Dowd has been researching the COVID-19 vaccines and what he considers obvious evidence of knowing concealment of the actual risks of death – and he points to the Herculean efforts of Pfizer with FDA in withholding their data despite legal challenges to release it. He likens the FDA today to the rating agencies during the Mortgage Crisis.
“FDA is the trusted third party, just like the rating agencies were. And a lot of doctors in this country, a lot of local governments are placing their trust in the FDA which gets 50 percent of its budget from large cap pharma. It wasn’t any one person…I think they overlooked things…An all-cause mortality end-point should have stopped this thing in its tracks – and it didn’t.” See mark 1:51.

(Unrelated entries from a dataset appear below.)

/-- spec/19_os_translation_faults.md R338, R350, R352: an interrupt, a deferred fault, a signal and a system call of a loaded frame
each put a latency hardware thread that runs a user thread into supervisor mode at SVEC, interrupts masked; an interrupt needs
a die whose INTTGT names the thread and whose INTPEND is not zero, or a root port's message, and waits while it is masked. -/
def Sys2Proof.Claims.SupervisorEvents : Prop :=
  ∀ (s : State) (h : SlotId) (g gs : Group) (t : Thread), let slot := slotIdKey h
    let enters (i : Instr) : Prop := ∃ s' x, exec i s = .next s' ∧ (s'.hwThread slot).sup = true ∧
      (s'.hwThread slot).masked = true ∧ s'.group? slot = none ∧ s'.thread? ⟨supSlot slot, 0⟩ = some x ∧
      x.pc = s.dreg (dieOfSlot slot) 0x0B8 ∧ x.run = .ready
    isLatency slot = true → slotOf slot < 2 → s.enterable slot = true → KeysRise s.groups →
    s.group? slot = some g → lookup 0 g.members = some t → s.group? (supSlot slot) = some gs → (lookup 0 gs.members).isSome →
    let raised : Prop := slot ∈ s.ctrl.msi ∨ ∃ d < 6, s.intPend d ≠ 0 ∧ (s.dreg d 0x0C0).setWidth 32 = s.agentOf ⟨slot, 0⟩
    (s.subject = .slot h → raised → (s.hwThread slot).masked = false → enters .interrupt) ∧
    (s.subject = .slot h → ¬raised ∨ (s.hwThread slot).masked = true → exec .interrupt s = .next s) ∧
    (s.subject = .entry h 0 → t.sysPend = true → enters .supervisorEntry) ∧
    (s.subject = .entry h 0 → t.sysPend = false → exec .supervisorEntry s = .next s) ∧
    (s.subject = .entry h 1 → t.deferred.isSome → t.run.atBoundary = true → enters .supervisorEntry) ∧
    (s.subject = .entry h 2 → t.signal.isSome → enters .supervisorEntry) ∧
    (s.subject = .entry h 3 → raised → (s.hwThread slot).masked = false → enters .supervisorEntry)

/-- FaultEvents and SupervisorEvents, together. -/
def Obligations.FaultAndSupervisorEvents : Prop := Claims.FaultEvents ∧ Claims.SupervisorEvents

/-- spec/10_number_formats_arithmetic.md R263, spec/13_kernel_attribution_profiling.md R290, R292 and spec/19_os_translation_faults.md R345: a
numeric window at NWIN cycles clears the counts; a gap record stands in the log and leaves no record lost; a hot-page window of 1,048,576 cycles
clears the tracker, and not before; a channel or home that held an attribution no longer than its threshold changes nothing,
and longer raises its SEQ by one and hands it on as its own, a hop longer (a home's clock is the model's choice of
notes/assumptions/58.md). -/
def Obligations.ProfilingEvents : Prop :=
  (∀ (s : State) (id : CoreId), s.subject = .core id → let k := coreIdKey id
    (((s.core k).reg 0x805).toNat ≤ (s.core k).window → ∃ s', exec .nwinExpiry s = .next s' ∧ (s'.core k).window = 0 ∧
      (∀ j < 8, (s'.core k).reg (0x1D0 + j) = 0) ∧ (s'.core k).reg 0x805 = (s.core k).reg 0x805 ∧ s'.groups = s.groups) ∧
    (((s.core k).ring 0xA01).gapDue = true → let x := (s.core k).ring 0xA01
      let gap := leBytes 4 0xFFFFFFFF ++ leBytes 4 0 ++ leBytes 4 x.lost ++ leBytes 8 0 ++ leBytes 4 5 ++ leBytes 8 0
      (∀ s1, s.writePhys (x.base.toNat + x.head.toNat % 2 ^ ringK x.size) gap = .ok s1 →
        ∃ s', exec .gapRecord s = .next s' ∧ ((s'.core k).ring 0xA01).lost = 0 ∧ ((s'.core k).ring 0xA01).head = x.head + 32 ∧
          s'.mem = s1.mem ∧ s'.groups = s.groups) ∧
      ∀ e, s.writePhys (x.base.toNat + x.head.toNat % 2 ^ ringK x.size) gap = .error e → exec .gapRecord s = .next s) ∧
    (((s.core k).ring 0xA01).gapDue = false → exec .gapRecord s = .next s)) ∧
  (∀ (s : State) (d : Nat), s.subject = .die d → ∃ s', exec .hotPageWindowExpiry s = .next s' ∧ s'.mem = s.mem ∧
    s'.groups = s.groups ∧ if 1048576 ≤ (s.die d).hotCycles
      then (s'.die d).hot = [] ∧ (s'.die d).hotCycles = (s.die d).hotCycles - 1048576
      else (s'.die d).hot = (s.die d).hot ∧ (s'.die d).hotCycles = (s.die d).hotCycles) ∧
  (∀ (s : State) (q : QueueWait) (die unit k : Nat), die < 4 → unit < 32 → k < 4 → let eng := coreKey die unit
    s.subject = .queue q → q.agent = s.chanAgent eng k → q.wkind = 7 → q.pred ≠ q.agent →
    (q.cycles ≤ ((s.core eng).reg 0x804).toNat → exec .queueEdgeThreshold s = .next s) ∧
    (((s.core eng).reg 0x804).toNat < q.cycles →
      (∃ x ∈ (s.chan eng k).cmds, x.running = false ∧ x.attr = ⟨q.token, q.pred, q.predSeq⟩ ∧ x.cycles = q.cycles) →
      ∃ s', exec .queueEdgeThreshold s = .next s' ∧ s'.groups = s.groups ∧
        (s'.chan eng k).seq = (s.chan eng k).seq + 1 ∧
        (s'.chan eng k).token = tokenOf (hopsOf q.token + 1) (lenOf q.token + q.cycles) ∧
        (s'.chan eng k).cmds.length = (s.chan eng k).cmds.length ∧
        ∃ x ∈ (s'.chan eng k).cmds, x.attr = ⟨tokenOf (hopsOf q.token + 1) (lenOf q.token), q.agent, (s.chan eng k).seq + 1⟩)) ∧
  ∀ (s : State) (q : QueueWait) (d : Nat), d < 6 → s.subject = .queue q → q.agent = s.homeAgent d → q.wkind = 9 →
    q.pred ≠ q.agent → let held := refCycles (4 ≤ d) q.cycles
    -- a request that carries the attribution has been on its way to memory of the die for that long
    let queued (r : Req) : Prop := r.attr = some ⟨q.token, q.pred, q.predSeq⟩ ∧ (∃ u, r.dest = .unit u ∧ unitDie u = d) ∧
      held ≤ refCycles (isLatency r.who.slot) r.cycles
    let seq (x : State) := get (x.die d).seqs 3 0
    (q.cycles ≤ (s.dreg d 0x0F8).toNat ∨ (∀ r ∈ s.reqs, ¬ queued r) → exec .queueEdgeThreshold s = .next s) ∧
    ((s.dreg d 0x0F8).toNat < q.cycles → (∃ r ∈ s.reqs, queued r) → ∃ s', exec .queueEdgeThreshold s = .next s' ∧
      s'.groups = s.groups ∧ seq s' = seq s + 1 ∧ s'.reqs.length = s.reqs.length ∧ ∀ r ∈ s.reqs,
        (queued r → { r with attr := some ⟨tokenOf (hopsOf q.token + 1) (lenOf q.token + held), q.agent, seq s + 1⟩ } ∈ s'.reqs) ∧
        (¬ queued r → r ∈ s'.reqs))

There were more deaths in the vaxxed group than in the unvaxxed. Dowd assumes fraud based upon the FDA backing Pfizer in not releasing their data. He believes this is a knowing attempt to conceal the deaths.
“When one party enters into a contract…and fraud was occurring when they entered into that contract, and the other party did not know that – the contract is void and null. There’s no indemnity if this can be proven, and I think it will be.” See mark 4:45.